# ISO Japanese Fried Rice Recipe



## Barbara L (Apr 2, 2006)

A Japanese restaurant I used to go to made the best fried rice.  I watched the chef make it a few times, and it looks like all it has in it is rice and sesame seeds.  Has anyone else ever made this?  What proportion sesame seeds to rice?  I think it would be good with chopped green onions and maybe some other things too, but the way they made it is SO delicious.  The sesame seeds made the difference.

 Barbara


----------



## texasgirl (Apr 3, 2006)

I don't think I have had this before. Hopefully, someone will know the recipe. It sounds good!!


----------



## Robo410 (Apr 3, 2006)

The type of rice is very important, (Asian sticky rice) and it should be steamed, not boiled, the day before.  The oil is very important and most likely it is a mixture of peanut (to hold the high heat) and sesame (for the flavor) and possibly some rendered pork and fish fat.  Probably there were some white vegetables very finely minced going in there too (onion shallot garlic of some sort)  
As for using other items, suit yourself.  THe green onion sounds nice.  Make certain you season as you cook...if not using msg, then use salt, and maybe some white pepper.  
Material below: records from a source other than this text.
-- ==== Sys2Proof/Machine/Causal.lean ====
section
/-! DEFINITION. Untimed accesses at their homes (08 R173, R174; 09 R192, R195 to R202; 06 R141): the causal conditions, serves,
applies, atomics, pushes, refusals and responses, and what each response settles at the issuer. -/

namespace Sys2Proof.Machine

/-! ### Conditions (R173, R174) -/

/-- Applied[h][k]. -/
def State.appliedAt (s : State) (h k : Nat) : Nat := SMap.get 0 s.applied (7 * h + k)
/-- CanApply of a write posted by node k. -/
def State.canApply (s : State) (a : Access) : Bool :=
  (List.range 7).all (fun j =>
    let t := SMap.get 0 a.tag (7 * j + a.home)
    if j = a.node then decide (t = s.appliedAt a.home j + 1) else decide (t ≤ s.appliedAt a.home j))
/-- CanServe: an atomic's own apply is counted by CanApply alone (R174). -/
def State.canServe (s : State) (a : Access) : Bool :=
  (List.range 7).all (fun j =>
    (a.act.writes && decide (j = a.node)) || decide (SMap.get 0 a.tag (7 * j + a.home) ≤ s.appliedAt a.home j))
/-- Its home may take the access. -/
def State.ready (s : State) (a : Access) : Bool :=
  (!a.act.writes || s.canApply a) && (!a.act.serves || s.canServe a)
/-- The core in whose scratchpad an access that writes arrives. -/
def Access.arrivesAt (a : Access) : Option Nat :=
  if a.act.writes then a.act.touches.head?.bind (fun pa => match region pa with | .spad c _ => some c | _ => none) else none
/-- The home counts an apply; an arrival in a scratchpad is noted, for the order of those of its cycle (R200). -/
def State.countApply (s : State) (a : Access) : State :=
  let t : State := { s with applied := SMap.put 0 s.applied (7 * a.home + a.node) (s.appliedAt a.home a.node + 1) }
  match a.arrivesAt with
  | some c => t.updCore c (fun x => { x with lastArrival := (s.now, a.core) })
  | none => t
/-- A serve merges the tag of a line into the reader's clock. -/
def State.mergeTag (s : State) (n pa : Nat) : State :=
  let t := SMap.get [] s.tags (lineOf pa)
  { s with clk := (List.range 49).foldl (fun m i =>
      SMap.put 0 m (49 * n + i) (Max.max (SMap.get 0 m (49 * n + i)) (SMap.get 0 t i))) s.clk }
/-- A serve of lines merges all their tags. -/
def State.mergeTags (s : State) (n : Nat) (l : List Nat) : State := l.foldl (fun s pa => s.mergeTag n pa) s

/-! ### What a home refuses (R18, R19, R59, R141, R192) -/

/-- Bytes of the range that a CXL port offers (R57): what its expander holds, at most 2 TB. -/
def State.cxlBytes (s : State) (p : Nat) : Nat := Min.min (SMap.get 0 s.hub.expanders p) 2000000000000
/-- The HDM decoder of a far die, F0 or F1, interleaves its two ports at 4 KiB (R57): bit 0 of its first decoder register (log 8). -/
def State.cxlInterleaved (s : State) (f : Nat) : Bool := (SMap.get 0 s.hub.cfg (0x1000000 * (5 + f) + 0x400)).getLsbD 0
/-- The CXL port an address belongs to, as 2 × far die + port. -/
def State.cxlPort (s : State) (pa : Nat) : Option Nat :=
  match region pa with
  | .cxl f off => some (2 * f + (if s.cxlInterleaved f then off / 4096 % 2 else off / 2 ^ 41))
  | _ => none
/-- Memory stands behind the address, and its unit is in service (R460). -/
def State.backed (s : State) (pa : Nat) : Bool :=
  match region pa with
  | .near _ off => decide (off < nearBytes)
  | .layer d off => decide (off < s.poolBytes d)
  | .spad _ _ => true
  | .lpddr _ off => decide (off < s.hub.lpddr)
  | .cxl f off =>
    !(s.cxlPort pa).any (SMap.get false s.hub.offline) &&
    (if s.cxlInterleaved f then decide (off < 2 * Min.min (s.cxlBytes (2 * f)) (s.cxlBytes (2 * f + 1)))
     else decide (off % 2 ^ 41 < s.cxlBytes (2 * f + off / 2 ^ 41)))
  | .unmapped => false

/-- A leaving layer still takes an access that was posted before its flush began (R28 step 2, R32). -/
def State.flushesFor (s : State) (die id : Nat) : Bool :=
  decide ((s.die die).st = .flushing) && s.hub.role.any (fun r => decide (id < r.flushFrom))
/-- A scratchpad window refuses an access (R192): its core is fenced, not in compute role or not granted to the world; SPB; a
write to SB that is no `sa` combine-add. -/
def State.windowRefuses (s : State) (id world c off : Nat) (sbWrite : Bool) : Bool :=
  let x := s.core c
  x.fenced || !(s.computes (coreDie c) || (s.flushesFor (coreDie c) id && decide ((s.die (coreDie c)).prior = .compute))) || !x.granted || decide (x.world ≠ world) || decide (bufAt off = .spb) ||
    (sbWrite && decide (bufAt off = .sb))
/-- One byte of an access is refused. -/
def State.refusesAt (s : State) (a : Access) (pa : Nat) : Bool :=
  match region pa with
  | .spad c off =>
    s.windowRefuses a.id a.world c off (a.act.writes && (match a.act with | .push (some .sa) _ _ _ => false | _ => true))
  | .layer d off =>
    if s.flushesFor d a.id then
      decide (rolePool (s.die d).prior ≤ off) || (decide ((s.die d).prior = .compute) && decide (a.node ≠ 1 + dieColumn d))
    else !s.backed pa || (s.computes d && decide (a.node ≠ 1 + dieColumn d))
  | _ => !s.backed pa
/-- The first address at which the home refuses an access; a combine-add in `sa` format needs a window (R261). -/
def State.refusal (s : State) (a : Access) : Option Nat :=
  match a.act with
  | .combine .sa pl => some ((pl.cells.head?.map Prod.fst).getD 0)
  | act => act.touches.find? (s.refusesAt a)

/-- Changing a posted access. -/
def State.updAccess (s : State) (id : Nat) (f : Access → Access) : State :=
  { s with posted := s.posted.map (fun a => if a.id = id then f a else a) }
/-- The access of a number. -/
def State.access (s : State) (id : Nat) : Option Access := s.posted.find? (fun a => decide (a.id = id))
/-- An access leaves. -/
def State.dropAccess (s : State) (id : Nat) : State := { s with posted := s.posted.filter (fun a => decide (a.id ≠ id)) }

/-- The destination die logs a refused access with code 0x09 (R141). -/
def State.logRefusal (s : State) (a : Access) (pa : Nat) : State :=
  s.logFault (addrDie pa)
    { kind := 0x09, world := a.world, srccore := if a.core < 512 then a.core else 0xFFFF,
      srcdie := if a.core < 512 then coreDie a.core else 0, addr := BitVec.ofNat 64 pa, token := a.token, tick := s.gtick }
/-- A home refuses an access (R141): it has no effect, the destination die logs it, and an error response leaves. -/
def State.refuse (s : State) (a : Access) (pa : Nat) : State :=
  let s := if a.act.writes then s.countApply a else s
  (s.updAccess a.id (fun a => { a with act := .read [], err := true })).logRefusal a pa

/-! ### Event latches (R385) -/

/-- An address lies in the XB of a core. -/
def xbCore (pa : Nat) : Option Nat :=
  match region pa with
  | .spad c off => if bufAt off = .xb then some c else none
  | _ => none
/-- Every context of a core has its latch set. -/
def State.latchCore (s : State) (c : Nat) : State :=
  (List.range 4).foldl (fun s k => s.updCtx c k (fun x => { x with latch := true })) s
/-- Untimed bytes that land in an XB set the latches of its core. -/
def State.latchFor (s : State) (l : List Nat) : State := ((l.filterMap xbCore).eraseDups).foldl State.latchCore s

/-! ### Values at the home -/

/-- Bytes in groups of n. -/
def groupsOf' (n : Nat) : Nat → List Host.Cell → List (List Host.Cell)
  | 0, _ => []
  | _, [] => []
  | k + 1, l => l.take n :: groupsOf' n k (l.drop n)

/-- The bytes of a payload as its home takes them: a source that has changed since issue gives each destination line its old
or its new value (R198). -/
def State.settlePayload (s : State) (pl : Payload) : State × List Host.Cell :=
  if pl.srcs.length ≠ pl.cells.length then (s, pl.cells)
  else
    let fresh := (pl.cells.zip pl.srcs).map (fun x => (x.1.1, s.byte x.2))
    let lines := (pl.cells.map (fun c => lineOf c.1)).eraseDups
    lines.foldl (fun a l =>
      let old := pl.cells.filter (fun c => decide (lineOf c.1 = l))
      let new := fresh.filter (fun c => decide (lineOf c.1 = l))
      if old = new then (a.1, a.2 ++ old)
      else
        let ch := a.1.choose 2
        (ch.2, a.2 ++ (if ch.1 = 0 then old else new))) (s, [])

/-- A combined element (R202). -/
def combineElem (f : Afmt) (x y : Nat) : Nat :=
  match f with
  | .f32 => roundNE32 ((decodeF f32Fmt x).add .rne (decodeF f32Fmt y))
  | .bf16 => roundNEB ((decodeF bf16Fmt x).add .rne (decodeF bf16Fmt y))
  | .i32 => (x + y) % 2 ^ 32
  | .i64 => (x + y) % 2 ^ 64
  | .sa => x
/-- Bytes of an element of a combine-add. -/
def afmtSize : Afmt → Nat
  | .bf16 => 2
  | .i64 => 8
  | _ => 4
/-- The bytes that a combine-add of a payload writes, element by element. -/
def State.combined (s : State) (f : Afmt) (cells : List Host.Cell) : State :=
  (groupsOf' (afmtSize f) cells.length cells).foldl (fun s g =>
    match g with
    | [] => s
    | (pa, _) :: _ => s.store pa (afmtSize f) (combineElem f (s.load pa (afmtSize f)) (leNat (g.map Prod.snd)))) s

/-- An arrival for a sync word (R200): its new bytes, and whether GEN advances. -/
def syncStep (total count gen b : Nat) : Nat × Nat × Bool :=
  let n := count + b
  if total ≠ 0 ∧ total ≤ n then ((n - total) % 2 ^ 32, (gen + 1) % 2 ^ 32, true) else (n % 2 ^ 32, gen, false)
/-- The sync word of an arrival is updated. Its bits 127:96, which the rule has no software write, stay as they stand (log 70). -/
def State.syncArrive (s : State) (c : Nat) (w : Option Nat) (b : Nat) : State :=
  match w with
  | none => s
  | some pa =>
    let r := syncStep (s.load pa 4) (s.load (pa + 4) 4) (s.load (pa + 8) 4) b
    let s := (s.store (pa + 4) 4 r.1).store (pa + 8) 4 r.2.1
    if r.2.2 then s.latchCore c else s

/-! ### What a response settles at the issuer -/

/-- A held remote-write record of a context (R141, R284). -/
def State.holdRemote (s : State) (c k f : Nat) (va : Word) : State :=
  s.updCtx c k (fun x =>
    if !s.keeps f c k then x
    else
      match x.remote with
      | some h => { x with remote := some { h with count := h.count + 1 } }
      | none => { x with remote := some { count := 0, xval := va } })
/-- A held copy-error record (R197): the first failed chunk, and the bits that raise it. -/
def State.holdCopy (s : State) (c k f chunk cbm : Nat) : State :=
  s.updCtx c k (fun x =>
    if !s.keeps f c k then x
    else
      let b := (cbm + chunk / 8, chunk % 8)
      match x.copyErr with
      | some h => { x with copyErr := some { h with count := h.count + 1, bits := h.bits ++ [b] } }
      | none => { x with copyErr := some { count := 0, xval := BitVec.ofNat 64 chunk, bits := [b] } })
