/-! ### The order of one cycle -/

/-- What comes before the bundles of the present cycle. -/
def State.beforeIssue (s : State) : Option State :=
  match s.dueAction false with
  | some t => some (s.takeAction t)
  | none =>
    match (SMap.keys s.cores).findSome? s.engineStep with
    | some t => some t
    | none =>
      match (SMap.keys s.fronds).findSome? s.frondEvent with
      | some t => some t
      | none =>
        match s.allCtxs.findSome? (fun x => s.ctxEvent x.1 x.2) with
        | some t => some t
        | none =>
          match (SMap.keys s.cores).findSome? s.coreEvent with
          | some t => some t
          | none =>
            match (SMap.keys s.hub.slots).findSome? s.entryEvent with
            | some t => some t
            | none =>
              match s.roleEvent, s.ckptEvent, s.hubEvent, s.moveEvent with
              | some t, _, _, _ => some t
              | none, some t, _, _ => some t
              | none, none, some t, _ => some t
              | none, none, none, e => e
/-- The context that issues next in the present cycle: those of lower cores first. -/
def State.issuer? (s : State) : Option (Nat × Nat) :=
  s.cores.findSome? (fun e => e.2.running.bind (fun k => if s.atIssue e.1 k then some (e.1, k) else none))
/-- What comes after the bundles of the present cycle: slips, drains and folds, then an untimed action, or the next cycle (R173). -/
def State.afterIssue (s : State) : State :=
  match s.fronds.find? (fun e => !e.2.slips.isEmpty), s.dueAction true with
  | some e, _ => s.endSlip e.1
  | none, some t => s.takeAction t
  | none, none =>
    match s.overdue with
    | some a => s.hop a.id
    | none =>
    match s.candidates with
    | [] => s.advance
    | l =>
      let r := s.choose (l.length + 1)
      match r.1 with
      | 0 => r.2.advance
      | n + 1 => (l[n]?).elim r.2.advance r.2.takeCand
/-- What happens next. -/
def State.event (s : State) : State :=
  match s.freshStep, s.beforeIssue with
  | some t, _ => t
  | none, some t => t
  | none, none =>
    match s.issuer? with
    | some (c, k) => s.issue c k
    | none => s.afterIssue

end Sys2Proof.Machine
end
Fried rice of some sort is comfort food extraordinaire to most Asian nations.


----------



## BreezyCooking (Apr 3, 2006)

I make Japanese-style fried rice frequently, but don't use any specific recipe.

While authentically short-grain rice is used, I nearly always use regular long-grain rice cooked & left overnight in the fridge.  Grated fresh ginger, a few dashes of rice wine vinegar, light soy, & then whatever veggies appeal to me (peas, carrots, scallions, shredded oriental cabbage, rehydrated hiziki seaweed) - really, anything goes.

I think the main difference between Chinese & Japanese fried rice dishes is that the Japanese types tend to be all vegetable.


----------



## ironchef (Apr 3, 2006)

BreezyCooking said:
			
		

> I make Japanese-style fried rice frequently, but don't use any specific recipe.
> 
> While authentically short-grain rice is used, I nearly always use regular long-grain rice cooked & left overnight in the fridge. Grated fresh ginger, a few dashes of rice wine vinegar, light soy, & then whatever veggies appeal to me (peas, carrots, scallions, shredded oriental cabbage, rehydrated hiziki seaweed) - really, anything goes.
> 
> *I think the main difference between Chinese & Japanese fried rice dishes is that the Japanese types tend to be all vegetable.*


 
The main difference between the two types of fried rice is the rice used. Chinese fried rice is usually a long grain type like Jasmine or similiar, and the Japanese style is like how you noted, usually short grain like Calrose.

Barbara, could the recipe being used have possibly called for sesame oil? How strong is the sesame flavor in the dish?


----------



## Barbara L (Apr 10, 2006)

Sorry it took so long to get back to you.  I have been so busy with work and school.  It looked like all that went onto the cooktop (it was one of those Beni-Hana type places where they cook it in front of you) was rice and sesame seeds.  I didn't see anything else added.  I don't know what might have already been in the rice, but it was pure white.  I didn't notice a heavy flavor--just the sesame seeds.  I know it had a good texture and taste--it has been about 3 years though, so it is hard to remember!

 Barbara


----------



## Jikoni (Apr 10, 2006)

I do not know exactly what the difference is between Chinese version and Japanese versions of fried rice, but since you have mentioned sesame seeds, maybe my fried rice recipe will help.First, I cut up chicken breasts into small pieces (I use prawns to instead of the chicken)then leave in a bowl of soy sauce(a couple of tbs- 3 to four for a family of 4 and mix and turn over from time to time)Leave for an hour. When ready to start cooking, I first put sesame seeds in a heavy pan and shake them so they don't burn, then put aside. cook rice, and while rice is cooking, drain the chicken and fry chicken in garlic and add spring onions until chicken is ready. Then put aside.Beat up three eggs, add a tbs of water, then make a thin omlette, then put aside and slice equally. then everything gets together. Mix up the cooked rice, egg, chicken and sesame seeds and cook for two to three mins while mixing thougrouly so it all looks like it was cooked together, not separately.


----------



## Barbara L (Apr 14, 2006)

Thank you Jikoni--This sounds very good.

 Barbara


----------